Deitada no beliche do seu camarote, Lagash embala-se no som do vento, que lá fora cospe o estribilho do tempo. A oscilação do navio torna-a sonolenta. As águas do oceano cinzentas de tédio cospem a sua saliva no vidro da vigia. A agonia, que a veste por dentro, contrasta soberbamente com o seu aspecto. Para trás ficaram as ruínas do seu mundo imersas no soberano desdém dos interesses.
Pela retina dos seus olhos cansados passam, em câmara lenta, as imagens dos últimos dias, quando os ares cuspiam o fogo do ódio. Ódio feito em ambição de irmãos.
Lagash soergue-se, passa os dedos pela massa pendente de cabelos negros espalhados em seu redor, e, pestaneja à visão dilacerada, que teima em permanecer dentro de si. Aquele vulto abocanhando a terra de pernas retorcidas e mãos enclavinhadas no ar que lhe acabou, o outro de olhos vítreos e rosto retorcido, um outro encolhido pela dor da bala recolhida na sua carne, aqueloutro de boca escancarada, olhar perdido no amanhã que não veio. O vermelho do sangue empapando o cinzento do quadro. A cor que escorre da tela por excesso. As cores da sua terra, todas em excesso de vermelho, cinzento, negro e raiva.
O crivo das paredes, os esqueletos de ferro retorcidos, o pó, a cal, a argamassa esboroada, o cheiro de pólvora, o suor liquefeito em rancor, os olhares baixos, cravados na terra árida de vontade e amor. O vento quente que crepita nas ruas faz crer que a vida se esconde por ali, algures. Na esquina perdida de um pneu, no olhar ferido da criança, na burka negra que corre ziguezagueando na busca do alimento ou talvez, quem sabe do corpo caído no asfalto estilhaçado.

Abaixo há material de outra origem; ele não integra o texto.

/-! `ALT_RM_WIN_CTRL_w` -/
/-- `ALT_RM_WIN_CTRL_w.VALID`, RWL (R489). -/
def F.ALT_RM_WIN_CTRL_VALID : Field := ⟨R.ALT_RM_WIN_CTRL, 0, 1⟩
/-- `ALT_RM_WIN_CTRL_w.OWNER_JOB`, RWL (R489). -/
def F.ALT_RM_WIN_CTRL_OWNER_JOB : Field := ⟨R.ALT_RM_WIN_CTRL, 1, 8⟩
/-- `ALT_RM_WIN_CTRL_w.R`, RWL (R489). -/
def F.ALT_RM_WIN_CTRL_R : Field := ⟨R.ALT_RM_WIN_CTRL, 9, 1⟩
/-- `ALT_RM_WIN_CTRL_w.W`, RWL (R489). -/
def F.ALT_RM_WIN_CTRL_W : Field := ⟨R.ALT_RM_WIN_CTRL, 10, 1⟩
/-- `ALT_RM_WIN_CTRL_w.A`, RWL (R489). -/
def F.ALT_RM_WIN_CTRL_A : Field := ⟨R.ALT_RM_WIN_CTRL, 11, 1⟩
/-- `ALT_RM_WIN_CTRL_w.FIRST_CHIP`, RWL (R489). -/
def F.ALT_RM_WIN_CTRL_FIRST_CHIP : Field := ⟨R.ALT_RM_WIN_CTRL, 12, 12⟩
/-- `ALT_RM_WIN_CTRL_w.CHIP_COUNT`, RWL (R489). -/
def F.ALT_RM_WIN_CTRL_CHIP_COUNT : Field := ⟨R.ALT_RM_WIN_CTRL, 24, 13⟩
/-- `ALT_RM_WIN_CTRL_w.SRC_JOB`, RWL (R489). -/
def F.ALT_RM_WIN_CTRL_SRC_JOB : Field := ⟨R.ALT_RM_WIN_CTRL, 37, 8⟩
/-- `ALT_RM_WIN_CTRL_w.ANY_JOB`, RWL (R489). -/
def F.ALT_RM_WIN_CTRL_ANY_JOB : Field := ⟨R.ALT_RM_WIN_CTRL, 45, 1⟩
/-- `ALT_RM_WIN_CTRL_w.NOTIFY_FENCE`, RWL (R489). -/
def F.ALT_RM_WIN_CTRL_NOTIFY_FENCE : Field := ⟨R.ALT_RM_WIN_CTRL, 46, 16⟩
/-- `ALT_RM_WIN_CTRL_w.NOTIFY`, RWL (R489). -/
def F.ALT_RM_WIN_CTRL_NOTIFY : Field := ⟨R.ALT_RM_WIN_CTRL, 62, 1⟩

/-! `ALT_CG_CFG_g` -/
/-- `ALT_CG_CFG_g.VALID`, RWL (R490). -/
def F.ALT_CG_CFG_VALID : Field := ⟨R.ALT_CG_CFG, 0, 1⟩
/-- `ALT_CG_CFG_g.OWNER_JOB`, RWL (R490). -/
def F.ALT_CG_CFG_OWNER_JOB : Field := ⟨R.ALT_CG_CFG, 1, 8⟩
/-- `ALT_CG_CFG_g.KIND`, RWL (R490). -/
def F.ALT_CG_CFG_KIND : Field := ⟨R.ALT_CG_CFG, 9, 1⟩
/-- `ALT_CG_CFG_g.MEMBERS_M1`, RWL (R490). -/
def F.ALT_CG_CFG_MEMBERS_M1 : Field := ⟨R.ALT_CG_CFG, 10, 12⟩
/-- `ALT_CG_CFG_g.INDEX`, RWL (R490). -/
def F.ALT_CG_CFG_INDEX : Field := ⟨R.ALT_CG_CFG, 22, 12⟩
/-- `ALT_CG_CFG_g.GID`, RWL (R490). -/
def F.ALT_CG_CFG_GID : Field := ⟨R.ALT_CG_CFG, 34, 16⟩

/-! `ALT_CG_GEOM_g` -/
/-- `ALT_CG_GEOM_g.X0`, RWL (R490). -/
def F.ALT_CG_GEOM_X0 : Field := ⟨R.ALT_CG_GEOM, 0, 6⟩
/-- `ALT_CG_GEOM_g.Y0`, RWL (R490). -/
def F.ALT_CG_GEOM_Y0 : Field := ⟨R.ALT_CG_GEOM, 6, 6⟩
/-- `ALT_CG_GEOM_g.W_M1`, RWL (R490). -/
def F.ALT_CG_GEOM_W_M1 : Field := ⟨R.ALT_CG_GEOM, 12, 6⟩
/-- `ALT_CG_GEOM_g.H_M1`, RWL (R490). -/
def F.ALT_CG_GEOM_H_M1 : Field := ⟨R.ALT_CG_GEOM, 18, 6⟩

/-! `ALT_CG_LIST_g` -/
/-- `ALT_CG_LIST_g.LIST_BASE`, RWL (R490). -/
def F.ALT_CG_LIST_LIST_BASE : Field := ⟨R.ALT_CG_LIST, 0, 51⟩

/-! `ALT_CG_STAT_g` -/
/-- `ALT_CG_STAT_g.SEQ`, RO (R491). -/
def F.ALT_CG_STAT_SEQ : Field := ⟨R.ALT_CG_STAT, 0, 32⟩
/-- `ALT_CG_STAT_g.LIST_CRC`, RO (R491). -/
def F.ALT_CG_STAT_LIST_CRC : Field := ⟨R.ALT_CG_STAT, 32, 32⟩

/-! `GLB_BOARD` -/
/-- `GLB_BOARD.SLOT_ID`, RO (R515). -/
def F.GLB_BOARD_SLOT_ID : Field := ⟨R.GLB_BOARD, 0, 6⟩
/-- `GLB_BOARD.PWRFAIL`, RO (R515). -/
def F.GLB_BOARD_PWRFAIL : Field := ⟨R.GLB_BOARD, 6, 1⟩
/-- `GLB_BOARD.THERMTRIP`, RO (R515). -/
def F.GLB_BOARD_THERMTRIP : Field := ⟨R.GLB_BOARD, 7, 1⟩
/-- `GLB_BOARD.FAULT`, RO (R515). -/
def F.GLB_BOARD_FAULT : Field := ⟨R.GLB_BOARD, 8, 1⟩
/-- `GLB_BOARD.MGMT_DROPS`, RO (R515). -/
def F.GLB_BOARD_MGMT_DROPS : Field := ⟨R.GLB_BOARD, 16, 16⟩

/-! `GLB_PORT_STAT_p` -/
/-- `GLB_PORT_STAT_p.LINK_UP`, RO (R516). -/
def F.GLB_PORT_STAT_LINK_UP : Field := ⟨R.GLB_PORT_STAT, 0, 1⟩
/-- `GLB_PORT_STAT_p.SPEED`, RO (R516). -/
def F.GLB_PORT_STAT_SPEED : Field := ⟨R.GLB_PORT_STAT, 1, 3⟩
/-- `GLB_PORT_STAT_p.WIDTH`, RO (R516). -/
def F.GLB_PORT_STAT_WIDTH : Field := ⟨R.GLB_PORT_STAT, 4, 5⟩
/-- `GLB_PORT_STAT_p.LOST`, RO (R516). -/
def F.GLB_PORT_STAT_LOST : Field := ⟨R.GLB_PORT_STAT, 9, 1⟩
/-- `GLB_PORT_STAT_p.LOSS_EVT`, W1C (R516). -/
def F.GLB_PORT_STAT_LOSS_EVT : Field := ⟨R.GLB_PORT_STAT, 10, 1⟩
/-- `GLB_PORT_STAT_p.LOSS_CAUSE`, RO (R516). -/
def F.GLB_PORT_STAT_LOSS_CAUSE : Field := ⟨R.GLB_PORT_STAT, 11, 3⟩
/-- `GLB_PORT_STAT_p.DROPPED`, RO (R516). -/
def F.GLB_PORT_STAT_DROPPED : Field := ⟨R.GLB_PORT_STAT, 16, 16⟩
/-- `GLB_PORT_STAT_p.HWIN_DENY`, RO (R516). -/
def F.GLB_PORT_STAT_HWIN_DENY : Field := ⟨R.GLB_PORT_STAT, 32, 16⟩
/-- `GLB_PORT_STAT_p.APER_DENY`, RO (R516). -/
def F.GLB_PORT_STAT_APER_DENY : Field := ⟨R.GLB_PORT_STAT, 48, 16⟩

/-! `GLB_PORT_CFG_p` -/
/-- `GLB_PORT_CFG_p.LOSS_VEC`, RW (R517). -/
def F.GLB_PORT_CFG_LOSS_VEC : Field := ⟨R.GLB_PORT_CFG, 0, 11⟩
/-- `GLB_PORT_CFG_p.LOSS_EN`, RW (R517). -/
def F.GLB_PORT_CFG_LOSS_EN : Field := ⟨R.GLB_PORT_CFG, 11, 1⟩
/-- `GLB_PORT_CFG_p.PWRFAIL_VEC`, RW (R517). -/
def F.GLB_PORT_CFG_PWRFAIL_VEC : Field := ⟨R.GLB_PORT_CFG, 12, 11⟩
/-- `GLB_PORT_CFG_p.PWRFAIL_EN`, RW (R517). -/
def F.GLB_PORT_CFG_PWRFAIL_EN : Field := ⟨R.GLB_PORT_CFG, 23, 1⟩
/-- `GLB_PORT_CFG_p.FLUSH_WIN`, RW (R517). -/
def F.GLB_PORT_CFG_FLUSH_WIN : Field := ⟨R.GLB_PORT_CFG, 24, 4⟩
/-- `GLB_PORT_CFG_p.FLUSH_EN`, RW (R517). -/
def F.GLB_PORT_CFG_FLUSH_EN : Field := ⟨R.GLB_PORT_CFG, 28, 1⟩

/-! `GLB_APERTURE_p` -/
/-- `GLB_APERTURE_p.VALID`, RW (R518). -/
def F.GLB_APERTURE_VALID : Field := ⟨R.GLB_APERTURE, 0, 1⟩
/-- `GLB_APERTURE_p.JOB`, RW (R518). -/
def F.GLB_APERTURE_JOB : Field := ⟨R.GLB_APERTURE, 1, 8⟩
/-- `GLB_APERTURE_p.BASE`, RW (R518). -/
def F.GLB_APERTURE_BASE : Field := ⟨R.GLB_APERTURE, 30, 21⟩

/-! `GLB_HWIN_BASE_p_w` -/
/-- `GLB_HWIN_BASE_p_w.ADDR`, RW (R519). -/
def F.GLB_HWIN_BASE_ADDR : Field := ⟨R.GLB_HWIN_BASE, 12, 52⟩

/-! `GLB_HWIN_SIZE_p_w` -/
/-- `GLB_HWIN_SIZE_p_w.VALID`, RW (R519). -/
def F.GLB_HWIN_SIZE_VALID : Field := ⟨R.GLB_HWIN_SIZE, 0, 1⟩
/-- `GLB_HWIN_SIZE_p_w.PAGES`, RW (R519). -/
def F.GLB_HWIN_SIZE_PAGES : Field := ⟨R.GLB_HWIN_SIZE, 12, 40⟩

/-! `FLT_LOG_HEAD` -/
/-- `FLT_LOG_HEAD.NEXT`, RO (R553). -/
def F.FLT_LOG_HEAD_NEXT : Field := ⟨R.FLT_LOG_HEAD, 0, 8⟩
/-- `FLT_LOG_HEAD.TOTAL`, RO (R553). -/
def F.FLT_LOG_HEAD_TOTAL : Field := ⟨R.FLT_LOG_HEAD, 8, 32⟩
/-- `FLT_LOG_HEAD.OVERWRITTEN`, RO (R553). -/
def F.FLT_LOG_HEAD_OVERWRITTEN : Field := ⟨R.FLT_LOG_HEAD, 40, 16⟩

/-! `FLT_CLASS_CNT` -/
/-- `FLT_CLASS_CNT.COUNT_1`, RO (R553). -/
def F.FLT_CLASS_CNT_COUNT_1 : Field := ⟨R.FLT_CLASS_CNT, 0, 12⟩
/-- `FLT_CLASS_CNT.COUNT_2`, RO (R553). -/
def F.FLT_CLASS_CNT_COUNT_2 : Field := ⟨R.FLT_CLASS_CNT, 12, 12⟩
/-- `FLT_CLASS_CNT.COUNT_3`, RO (R553). -/
def F.FLT_CLASS_CNT_COUNT_3 : Field := ⟨R.FLT_CLASS_CNT, 24, 12⟩
/-- `FLT_CLASS_CNT.COUNT_4`, RO (R553). -/
def F.FLT_CLASS_CNT_COUNT_4 : Field := ⟨R.FLT_CLASS_CNT, 36, 12⟩
/-- `FLT_CLASS_CNT.COUNT_5`, RO (R553). -/
def F.FLT_CLASS_CNT_COUNT_5 : Field := ⟨R.FLT_CLASS_CNT, 48, 12⟩

/-! `FLT_IRQ_p` -/
/-- `FLT_IRQ_p.VECTOR`, RW (R554). -/
def F.FLT_IRQ_VECTOR : Field := ⟨R.FLT_IRQ, 0, 11⟩
/-- `FLT_IRQ_p.EN`, RW (R554). -/
def F.FLT_IRQ_EN : Field := ⟨R.FLT_IRQ, 11, 1⟩
/-- `FLT_IRQ_p.MIN_CLASS`, RW (R554). -/
def F.FLT_IRQ_MIN_CLASS : Field := ⟨R.FLT_IRQ, 12, 3⟩

/-! `FLT_RECOV` -/
/-- `FLT_RECOV.DALES`, RO (R555). -/
def F.FLT_RECOV_DALES : Field := ⟨R.FLT_RECOV, 0, 32⟩
/-- `FLT_RECOV.STACKS`, RO (R555). -/
def F.FLT_RECOV_STACKS : Field := ⟨R.FLT_RECOV, 32, 12⟩
/-- `FLT_RECOV.DIES`, RO (R555). -/
def F.FLT_RECOV_DIES : Field := ⟨R.FLT_RECOV, 44, 2⟩
/-- `FLT_RECOV.WARM`, RO (R555). -/
def F.FLT_RECOV_WARM : Field := ⟨R.FLT_RECOV, 46, 1⟩

/-! `FLT_HBM` -/
/-- `FLT_HBM.RET_W`, RO (R555). -/
def F.FLT_HBM_RET_W : Field := ⟨R.FLT_HBM, 0, 8⟩
/-- `FLT_HBM.COPYING_W`, RO (R555). -/
def F.FLT_HBM_COPYING_W : Field := ⟨R.FLT_HBM, 8, 1⟩
/-- `FLT_HBM.RET_E`, RO (R555). -/
def F.FLT_HBM_RET_E : Field := ⟨R.FLT_HBM, 16, 8⟩
/-- `FLT_HBM.COPYING_E`, RO (R555). -/
def F.FLT_HBM_COPYING_E : Field := ⟨R.FLT_HBM, 24, 1⟩
/-- `FLT_HBM.STACK_LOST`, RO (R555). -/
def F.FLT_HBM_STACK_LOST : Field := ⟨R.FLT_HBM, 32, 12⟩

/-! `FLT_FAILED` -/
/-- `FLT_FAILED.DALES`, RO (R556). -/
def F.FLT_FAILED_DALES : Field := ⟨R.FLT_FAILED, 0, 32⟩
/-- `FLT_FAILED.SPARE_BAD_W`, RO (R556). -/
def F.FLT_FAILED_SPARE_BAD_W : Field := ⟨R.FLT_FAILED, 32, 1⟩
/-- `FLT_FAILED.SPARE_BAD_E`, RO (R556). -/
def F.FLT_FAILED_SPARE_BAD_E : Field := ⟨R.FLT_FAILED, 33, 1⟩

/-! `FLT_FAILED_CORES` -/
/-- `FLT_FAILED_CORES.CORES`, RO (R556). -/
def F.FLT_FAILED_CORES_CORES : Field := ⟨R.FLT_FAILED_CORES, 0, 64⟩

/-! `FLT_PENDANT` -/
/-- `FLT_PENDANT.VALID`, RWL (R557). -/
def F.FLT_PENDANT_VALID : Field := ⟨R.FLT_PENDANT, 0, 1⟩
/-- `FLT_PENDANT.ROLE`, RWL (R557). -/
def F.FLT_PENDANT_ROLE : Field := ⟨R.FLT_PENDANT, 1, 1⟩
/-- `FLT_PENDANT.AUTO`, RWL (R557). -/
def F.FLT_PENDANT_AUTO : Field := ⟨R.FLT_PENDANT, 2, 1⟩
/-- `FLT_PENDANT.PROMOTED`, RO (R557). -/
def F.FLT_PENDANT_PROMOTED : Field := ⟨R.FLT_PENDANT, 3, 1⟩
/-- `FLT_PENDANT.STOPPED`, RO (R557). -/
def F.FLT_PENDANT_STOPPED : Field := ⟨R.FLT_PENDANT, 4, 1⟩

/-! `FLT_PROMOTE_MASK` -/
/-- `FLT_PROMOTE_MASK.BINDINGS`, RWL (R557). -/
def F.FLT_PROMOTE_MASK_BINDINGS : Field := ⟨R.FLT_PROMOTE_MASK, 0, 64⟩

/-! `FLT_PENDANT_CMD` -/
/-- `FLT_PENDANT_CMD.PROMOTE_NOW`, WO (R557). -/
def F.FLT_PENDANT_CMD_PROMOTE_NOW : Field := ⟨R.FLT_PENDANT_CMD, 0, 1⟩

/-! `FLT_PENDANT_STAT` -/
/-- `FLT_PENDANT_STAT.TRIGGER`, RO (R557). -/
def F.FLT_PENDANT_STAT_TRIGGER : Field := ⟨R.FLT_PENDANT_STAT, 0, 3⟩
/-- `FLT_PENDANT_STAT.TRIGGER_CHIP`, RO (R557). -/
def F.FLT_PENDANT_STAT_TRIGGER_CHIP : Field := ⟨R.FLT_PENDANT_STAT, 3, 12⟩
/-- `FLT_PENDANT_STAT.MIRROR_LOST`, RO (R557). -/
def F.FLT_PENDANT_STAT_MIRROR_LOST : Field := ⟨R.FLT_PENDANT_STAT, 16, 32⟩

/-! `FLT_CAL_STAT` -/
/-- `FLT_CAL_STAT.STALE`, RO (R558). -/
def F.FLT_CAL_STAT_STALE : Field := ⟨R.FLT_CAL_STAT, 0, 16⟩
/-- `FLT_CAL_STAT.RECALS`, RO (R558). -/
def F.FLT_CAL_STAT_RECALS : Field := ⟨R.FLT_CAL_STAT, 16, 16⟩
/-- `FLT_CAL_STAT.QUEUED`, RO (R558). -/
def F.FLT_CAL_STAT_QUEUED : Field := ⟨R.FLT_CAL_STAT, 32, 8⟩
/-- `FLT_CAL_STAT.DEFERRED`, RO (R558). -/
def F.FLT_CAL_STAT_DEFERRED : Field := ⟨R.FLT_CAL_STAT, 40, 1⟩

/-! `FLT_FW_STAT` -/
/-- `FLT_FW_STAT.IMAGE`, RO (R558). -/
def F.FLT_FW_STAT_IMAGE : Field := ⟨R.FLT_FW_STAT, 0, 4⟩
/-- `FLT_FW_STAT.ACTIVE_B`, RO (R558). -/
def F.FLT_FW_STAT_ACTIVE_B : Field := ⟨R.FLT_FW_STAT, 4, 1⟩
/-- `FLT_FW_STAT.ROLL`, RO (R558). -/
def F.FLT_FW_STAT_ROLL : Field := ⟨R.FLT_FW_STAT, 5, 3⟩
/-- `FLT_FW_STAT.ROLL_CORE`, RO (R558). -/
def F.FLT_FW_STAT_ROLL_CORE : Field := ⟨R.FLT_FW_STAT, 8, 2⟩

/-! `FLT_LOST_w` -/
/-- `FLT_LOST_w.LOST`, RWL (R559). -/
def F.FLT_LOST_LOST : Field := ⟨R.FLT_LOST, 0, 64⟩

/-! `FLT_LOG_A_e` -/
/-- `FLT_LOG_A_e.CODE`, RO (R560). -/
def F.FLT_LOG_A_CODE : Field := ⟨R.FLT_LOG_A, 0, 16⟩
/-- `FLT_LOG_A_e.JOB`, RO (R560). -/
def F.FLT_LOG_A_JOB : Field := ⟨R.FLT_LOG_A, 16, 8⟩
/-- `FLT_LOG_A_e.DOMAIN`, RO (R560). -/
def F.FLT_LOG_A_DOMAIN : Field := ⟨R.FLT_LOG_A, 24, 4⟩
/-- `FLT_LOG_A_e.ESCALATED`, RO (R560). -/
def F.FLT_LOG_A_ESCALATED : Field := ⟨R.FLT_LOG_A, 28, 1⟩
/-- `FLT_LOG_A_e.VALID`, RO (R560). -/
def F.FLT_LOG_A_VALID : Field := ⟨R.FLT_LOG_A, 29, 1⟩
/-- `FLT_LOG_A_e.INDEX`, RO (R560). -/
def F.FLT_LOG_A_INDEX : Field := ⟨R.FLT_LOG_A, 32, 12⟩
/-- `FLT_LOG_A_e.REPEAT`, RO (R560). -/
def F.FLT_LOG_A_REPEAT : Field := ⟨R.FLT_LOG_A, 44, 16⟩

/-! `FLT_LOG_B_e` -/
/-- `FLT_LOG_B_e.TIME`, RO (R560). -/
def F.FLT_LOG_B_TIME : Field := ⟨R.FLT_LOG_B, 0, 64⟩

/-! `FLT_LOG_C_e` -/
/-- `FLT_LOG_C_e.SEQ`, RO (R560). -/
def F.FLT_LOG_C_SEQ : Field := ⟨R.FLT_LOG_C, 0, 48⟩
/-- `FLT_LOG_C_e.QUEUE`, RO (R560). -/
def F.FLT_LOG_C_QUEUE : Field := ⟨R.FLT_LOG_C, 48, 12⟩
/-- `FLT_LOG_C_e.CMD_VALID`, RO (R560). -/
def F.FLT_LOG_C_CMD_VALID : Field := ⟨R.FLT_LOG_C, 60, 1⟩

/-! `FLT_LOG_D_e` -/
/-- `FLT_LOG_D_e.DATUM`, RO (R560). -/
def F.FLT_LOG_D_DATUM : Field := ⟨R.FLT_LOG_D, 0, 64⟩

/-! `SEC_BOOT_STAT` -/
/-- `SEC_BOOT_STAT.MODE`, RO (R576). -/
def F.SEC_BOOT_STAT_MODE : Field := ⟨R.SEC_BOOT_STAT, 0, 2⟩
/-- `SEC_BOOT_STAT.A_FAIL`, RO (R576). -/
def F.SEC_BOOT_STAT_A_FAIL : Field := ⟨R.SEC_BOOT_STAT, 2, 3⟩
/-- `SEC_BOOT_STAT.B_FAIL`, RO (R576). -/
def F.SEC_BOOT_STAT_B_FAIL : Field := ⟨R.SEC_BOOT_STAT, 5, 3⟩
/-- `SEC_BOOT_STAT.VERSION`, RO (R576). -/
def F.SEC_BOOT_STAT_VERSION : Field := ⟨R.SEC_BOOT_STAT, 8, 32⟩

/-! `SEC_FUSES` -/
/-- `SEC_FUSES.SVN`, RO (R576). -/
def F.SEC_FUSES_SVN : Field := ⟨R.SEC_FUSES, 0, 7⟩
/-- `SEC_FUSES.KEY_MIN`, RO (R576). -/
def F.SEC_FUSES_KEY_MIN : Field := ⟨R.SEC_FUSES, 7, 2⟩
/-- `SEC_FUSES.SLOT_OWNER`, RO (R576). -/
def F.SEC_FUSES_SLOT_OWNER : Field := ⟨R.SEC_FUSES, 9, 3⟩
/-- `SEC_FUSES.SLOT_OPERATOR`, RO (R576). -/
def F.SEC_FUSES_SLOT_OPERATOR : Field := ⟨R.SEC_FUSES, 12, 3⟩
/-- `SEC_FUSES.SLOT_OBSERVER`, RO (R576). -/
def F.SEC_FUSES_SLOT_OBSERVER : Field := ⟨R.SEC_FUSES, 15, 3⟩

/-! `SEC_PLINTH_STAT` -/
/-- `SEC_PLINTH_STAT.LAUNCH_CLAMPS`, RO (R577). -/
def F.SEC_PLINTH_STAT_LAUNCH_CLAMPS : Field := ⟨R.SEC_PLINTH_STAT, 0, 16⟩
/-- `SEC_PLINTH_STAT.FUSE_REFUSED`, RO (R577). -/
def F.SEC_PLINTH_STAT_FUSE_REFUSED : Field := ⟨R.SEC_PLINTH_STAT, 16, 16⟩
/-- `SEC_PLINTH_STAT.CURRENT_EVENTS`, RO (R577). -/
def F.SEC_PLINTH_STAT_CURRENT_EVENTS : Field := ⟨R.SEC_PLINTH_STAT, 32, 16⟩

/-! `SEC_IDPK_w` -/
/-- `SEC_IDPK_w.PK`, RO (R577). -/
def F.SEC_IDPK_PK : Field := ⟨R.SEC_IDPK, 0, 64⟩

E a memória pulula, gira, envolve, amarga, fervilha.
As mãos que se enclavinham, as unhas que rasgam, a dor que mitiga a memória.
Lagash rebola o corpo no beliche, puxa da almofada e esconde o rosto. A memória recrudesce em tons mais ácidos. O marido e a filha mortos. Cá fora perto da palmeira do quintal. Um míssil. Uma explosão. Fumo e cheiro de carne queimada, sangue. Pedaços da sua carne espalhados aqui e além. O horror, a ânsia, a dor. Sentir que as suas entranhas foram rasgadas, sentir, que a sua alma foi roubada, sentir, o nojo, o vómito de estar viva, sentir, o quebrar da vontade, o uivar da mente. Tudo isso. Ajoelhada na terra, bebe o pó enxofrado da morte, grita o horror da insídia dos homens, daqueles que se alvitram seus irmãos. Um irmão não mata, não rouba, não rasga. Um irmão ampara.
Sacode-se. Toda.
Não sorri. Levanta-se e maquinalmente puxa pelo xaile e cobre os ombros magros. Encosta-se à vigia e contempla o mar. Na vasteza do horizonte os seus fantasmas diluem-se. O azul cinzento mergulhado lá ao longe por entre uns raios desmaiados de sol acordam-na para a sua situação real.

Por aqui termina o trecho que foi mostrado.